> [Instructions to follow]
In the records below, find the line containing "h)) ctx core launch h c)" and the line containing "some (o, i)"; please repeat exactly the lines from one to the other, both included, and nothing more.

> [Dataset records]
'''

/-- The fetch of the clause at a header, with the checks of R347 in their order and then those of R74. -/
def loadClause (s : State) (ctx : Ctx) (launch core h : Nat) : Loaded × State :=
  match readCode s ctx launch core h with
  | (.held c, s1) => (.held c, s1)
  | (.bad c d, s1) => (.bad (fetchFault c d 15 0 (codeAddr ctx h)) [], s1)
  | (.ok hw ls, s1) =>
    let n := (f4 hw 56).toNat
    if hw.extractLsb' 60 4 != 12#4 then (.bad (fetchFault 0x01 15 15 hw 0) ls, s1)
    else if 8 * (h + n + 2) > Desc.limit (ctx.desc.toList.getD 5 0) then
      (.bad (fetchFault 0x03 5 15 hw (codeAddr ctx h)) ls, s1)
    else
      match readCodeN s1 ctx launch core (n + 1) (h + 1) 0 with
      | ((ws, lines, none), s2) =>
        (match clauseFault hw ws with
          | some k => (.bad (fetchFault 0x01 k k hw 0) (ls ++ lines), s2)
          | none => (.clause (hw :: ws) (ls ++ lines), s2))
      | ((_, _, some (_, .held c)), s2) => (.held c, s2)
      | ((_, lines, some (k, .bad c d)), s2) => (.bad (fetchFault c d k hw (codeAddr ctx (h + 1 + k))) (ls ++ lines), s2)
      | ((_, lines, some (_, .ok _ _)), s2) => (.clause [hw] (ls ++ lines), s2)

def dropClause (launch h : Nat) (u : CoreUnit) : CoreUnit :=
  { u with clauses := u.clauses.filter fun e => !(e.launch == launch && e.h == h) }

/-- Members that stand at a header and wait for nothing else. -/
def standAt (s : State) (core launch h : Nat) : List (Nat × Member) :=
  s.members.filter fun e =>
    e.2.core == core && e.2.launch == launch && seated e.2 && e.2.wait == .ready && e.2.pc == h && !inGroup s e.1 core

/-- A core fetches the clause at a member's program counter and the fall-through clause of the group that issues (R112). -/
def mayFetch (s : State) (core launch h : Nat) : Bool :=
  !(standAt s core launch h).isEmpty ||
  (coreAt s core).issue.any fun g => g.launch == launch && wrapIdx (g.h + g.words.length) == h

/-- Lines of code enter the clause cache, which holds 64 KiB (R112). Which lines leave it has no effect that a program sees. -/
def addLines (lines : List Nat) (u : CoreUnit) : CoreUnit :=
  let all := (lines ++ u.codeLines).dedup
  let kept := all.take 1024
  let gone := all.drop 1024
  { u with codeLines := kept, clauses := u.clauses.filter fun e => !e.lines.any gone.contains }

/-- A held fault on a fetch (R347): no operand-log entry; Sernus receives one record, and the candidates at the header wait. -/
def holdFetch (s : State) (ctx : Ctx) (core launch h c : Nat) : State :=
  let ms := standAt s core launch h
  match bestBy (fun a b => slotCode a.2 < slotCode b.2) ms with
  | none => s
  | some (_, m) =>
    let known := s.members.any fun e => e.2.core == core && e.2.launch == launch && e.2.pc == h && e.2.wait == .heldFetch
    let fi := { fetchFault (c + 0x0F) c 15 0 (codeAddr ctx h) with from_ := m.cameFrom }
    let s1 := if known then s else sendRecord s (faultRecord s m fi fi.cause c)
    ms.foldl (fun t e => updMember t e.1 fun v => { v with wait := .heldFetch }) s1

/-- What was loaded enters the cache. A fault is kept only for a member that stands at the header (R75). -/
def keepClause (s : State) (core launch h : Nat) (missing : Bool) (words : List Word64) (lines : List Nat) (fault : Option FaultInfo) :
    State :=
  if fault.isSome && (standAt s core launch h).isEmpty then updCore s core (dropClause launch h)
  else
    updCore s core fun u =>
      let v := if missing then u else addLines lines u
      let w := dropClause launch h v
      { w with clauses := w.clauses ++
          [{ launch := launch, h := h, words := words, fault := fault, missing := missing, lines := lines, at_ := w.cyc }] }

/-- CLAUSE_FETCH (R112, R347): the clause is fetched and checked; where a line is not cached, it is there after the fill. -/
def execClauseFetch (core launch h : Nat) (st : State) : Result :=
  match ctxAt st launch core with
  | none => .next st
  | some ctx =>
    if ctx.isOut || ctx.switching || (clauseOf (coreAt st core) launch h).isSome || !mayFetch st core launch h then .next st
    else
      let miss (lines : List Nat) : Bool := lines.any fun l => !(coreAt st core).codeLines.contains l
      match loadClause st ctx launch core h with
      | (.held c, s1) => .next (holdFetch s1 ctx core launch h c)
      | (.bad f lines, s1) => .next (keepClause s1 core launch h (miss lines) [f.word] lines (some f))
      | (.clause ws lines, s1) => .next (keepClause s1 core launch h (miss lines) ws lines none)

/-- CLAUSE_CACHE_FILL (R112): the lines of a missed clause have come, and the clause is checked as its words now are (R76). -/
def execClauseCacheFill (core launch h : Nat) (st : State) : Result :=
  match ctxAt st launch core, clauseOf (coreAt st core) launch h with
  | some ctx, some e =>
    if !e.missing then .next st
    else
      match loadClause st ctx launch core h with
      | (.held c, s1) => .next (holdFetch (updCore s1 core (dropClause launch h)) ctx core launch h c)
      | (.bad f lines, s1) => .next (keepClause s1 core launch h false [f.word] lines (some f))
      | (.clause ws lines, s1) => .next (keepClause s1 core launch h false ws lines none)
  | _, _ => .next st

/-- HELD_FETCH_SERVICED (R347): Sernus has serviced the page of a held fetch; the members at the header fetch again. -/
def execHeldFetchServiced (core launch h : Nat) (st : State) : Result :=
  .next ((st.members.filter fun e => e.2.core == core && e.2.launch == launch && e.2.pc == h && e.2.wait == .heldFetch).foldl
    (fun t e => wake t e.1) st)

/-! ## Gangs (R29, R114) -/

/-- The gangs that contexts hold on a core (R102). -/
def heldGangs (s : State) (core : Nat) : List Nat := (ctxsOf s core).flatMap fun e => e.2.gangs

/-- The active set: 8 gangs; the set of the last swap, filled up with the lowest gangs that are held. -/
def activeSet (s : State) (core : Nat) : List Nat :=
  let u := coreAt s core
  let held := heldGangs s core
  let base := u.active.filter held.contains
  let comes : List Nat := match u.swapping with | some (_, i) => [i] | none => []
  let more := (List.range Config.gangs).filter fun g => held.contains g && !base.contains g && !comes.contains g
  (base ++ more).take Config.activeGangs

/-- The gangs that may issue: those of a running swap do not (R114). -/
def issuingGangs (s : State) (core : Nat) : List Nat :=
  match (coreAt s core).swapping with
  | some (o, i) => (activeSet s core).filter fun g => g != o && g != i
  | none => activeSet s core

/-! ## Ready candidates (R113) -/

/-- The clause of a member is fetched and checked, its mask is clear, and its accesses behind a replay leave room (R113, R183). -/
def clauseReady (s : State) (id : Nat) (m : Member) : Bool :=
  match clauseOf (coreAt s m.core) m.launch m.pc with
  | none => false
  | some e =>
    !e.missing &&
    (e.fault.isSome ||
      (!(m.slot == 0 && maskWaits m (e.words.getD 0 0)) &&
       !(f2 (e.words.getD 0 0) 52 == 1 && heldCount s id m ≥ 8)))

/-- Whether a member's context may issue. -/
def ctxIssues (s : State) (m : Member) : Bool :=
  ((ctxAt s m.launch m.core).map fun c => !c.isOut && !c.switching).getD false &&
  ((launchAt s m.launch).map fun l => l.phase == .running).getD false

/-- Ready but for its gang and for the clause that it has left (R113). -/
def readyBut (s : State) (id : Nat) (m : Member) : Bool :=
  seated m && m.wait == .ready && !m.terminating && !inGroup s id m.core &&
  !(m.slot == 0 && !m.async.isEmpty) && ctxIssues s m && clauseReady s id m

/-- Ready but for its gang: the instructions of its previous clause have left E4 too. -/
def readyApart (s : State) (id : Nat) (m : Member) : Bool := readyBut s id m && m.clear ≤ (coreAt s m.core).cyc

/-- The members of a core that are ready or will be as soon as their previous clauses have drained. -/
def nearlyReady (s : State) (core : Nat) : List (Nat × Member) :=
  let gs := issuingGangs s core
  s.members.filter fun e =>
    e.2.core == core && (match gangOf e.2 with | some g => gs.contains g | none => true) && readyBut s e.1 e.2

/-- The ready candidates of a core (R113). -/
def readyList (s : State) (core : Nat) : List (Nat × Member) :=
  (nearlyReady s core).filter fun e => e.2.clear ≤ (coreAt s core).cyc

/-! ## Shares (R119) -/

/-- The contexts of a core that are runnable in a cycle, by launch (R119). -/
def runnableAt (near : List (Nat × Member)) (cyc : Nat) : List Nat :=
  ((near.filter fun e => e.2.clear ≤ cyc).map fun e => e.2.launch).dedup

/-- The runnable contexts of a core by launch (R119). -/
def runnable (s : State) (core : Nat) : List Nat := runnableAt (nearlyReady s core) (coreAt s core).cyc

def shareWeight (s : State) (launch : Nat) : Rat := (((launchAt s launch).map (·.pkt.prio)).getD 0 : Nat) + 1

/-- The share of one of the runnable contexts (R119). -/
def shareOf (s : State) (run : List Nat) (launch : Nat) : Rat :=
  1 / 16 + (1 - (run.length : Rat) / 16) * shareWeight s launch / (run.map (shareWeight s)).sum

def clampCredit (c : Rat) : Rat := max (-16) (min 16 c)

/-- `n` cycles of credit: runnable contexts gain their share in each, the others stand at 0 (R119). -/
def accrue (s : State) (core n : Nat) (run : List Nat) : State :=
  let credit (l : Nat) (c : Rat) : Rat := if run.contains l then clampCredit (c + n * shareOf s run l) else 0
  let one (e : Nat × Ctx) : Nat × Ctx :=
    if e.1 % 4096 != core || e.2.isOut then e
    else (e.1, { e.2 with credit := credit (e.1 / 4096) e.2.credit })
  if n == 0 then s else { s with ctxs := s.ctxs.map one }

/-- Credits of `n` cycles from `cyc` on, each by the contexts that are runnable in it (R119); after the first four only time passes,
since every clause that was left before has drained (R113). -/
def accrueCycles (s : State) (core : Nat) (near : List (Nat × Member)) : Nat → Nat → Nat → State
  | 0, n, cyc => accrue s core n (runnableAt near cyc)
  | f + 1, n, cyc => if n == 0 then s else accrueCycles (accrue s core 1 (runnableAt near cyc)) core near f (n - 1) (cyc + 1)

'''

> [Solution for this task]
      | (.held c, s1) => .next (holdFetch (updCore s1 core (dropClause launch h)) ctx core launch h c)
      | (.bad f lines, s1) => .next (keepClause s1 core launch h false [f.word] lines (some f))
      | (.clause ws lines, s1) => .next (keepClause s1 core launch h false ws lines none)
  | _, _ => .next st

/-- HELD_FETCH_SERVICED (R347): Sernus has serviced the page of a held fetch; the members at the header fetch again. -/
def execHeldFetchServiced (core launch h : Nat) (st : State) : Result :=
  .next ((st.members.filter fun e => e.2.core == core && e.2.launch == launch && e.2.pc == h && e.2.wait == .heldFetch).foldl
    (fun t e => wake t e.1) st)

/-! ## Gangs (R29, R114) -/

/-- The gangs that contexts hold on a core (R102). -/
def heldGangs (s : State) (core : Nat) : List Nat := (ctxsOf s core).flatMap fun e => e.2.gangs

/-- The active set: 8 gangs; the set of the last swap, filled up with the lowest gangs that are held. -/
def activeSet (s : State) (core : Nat) : List Nat :=
  let u := coreAt s core
  let held := heldGangs s core
  let base := u.active.filter held.contains
  let comes : List Nat := match u.swapping with | some (_, i) => [i] | none => []
  let more := (List.range Config.gangs).filter fun g => held.contains g && !base.contains g && !comes.contains g
  (base ++ more).take Config.activeGangs

/-- The gangs that may issue: those of a running swap do not (R114). -/
def issuingGangs (s : State) (core : Nat) : List Nat :=
  match (coreAt s core).swapping with
  | some (o, i) => (activeSet s core).filter fun g => g != o && g != i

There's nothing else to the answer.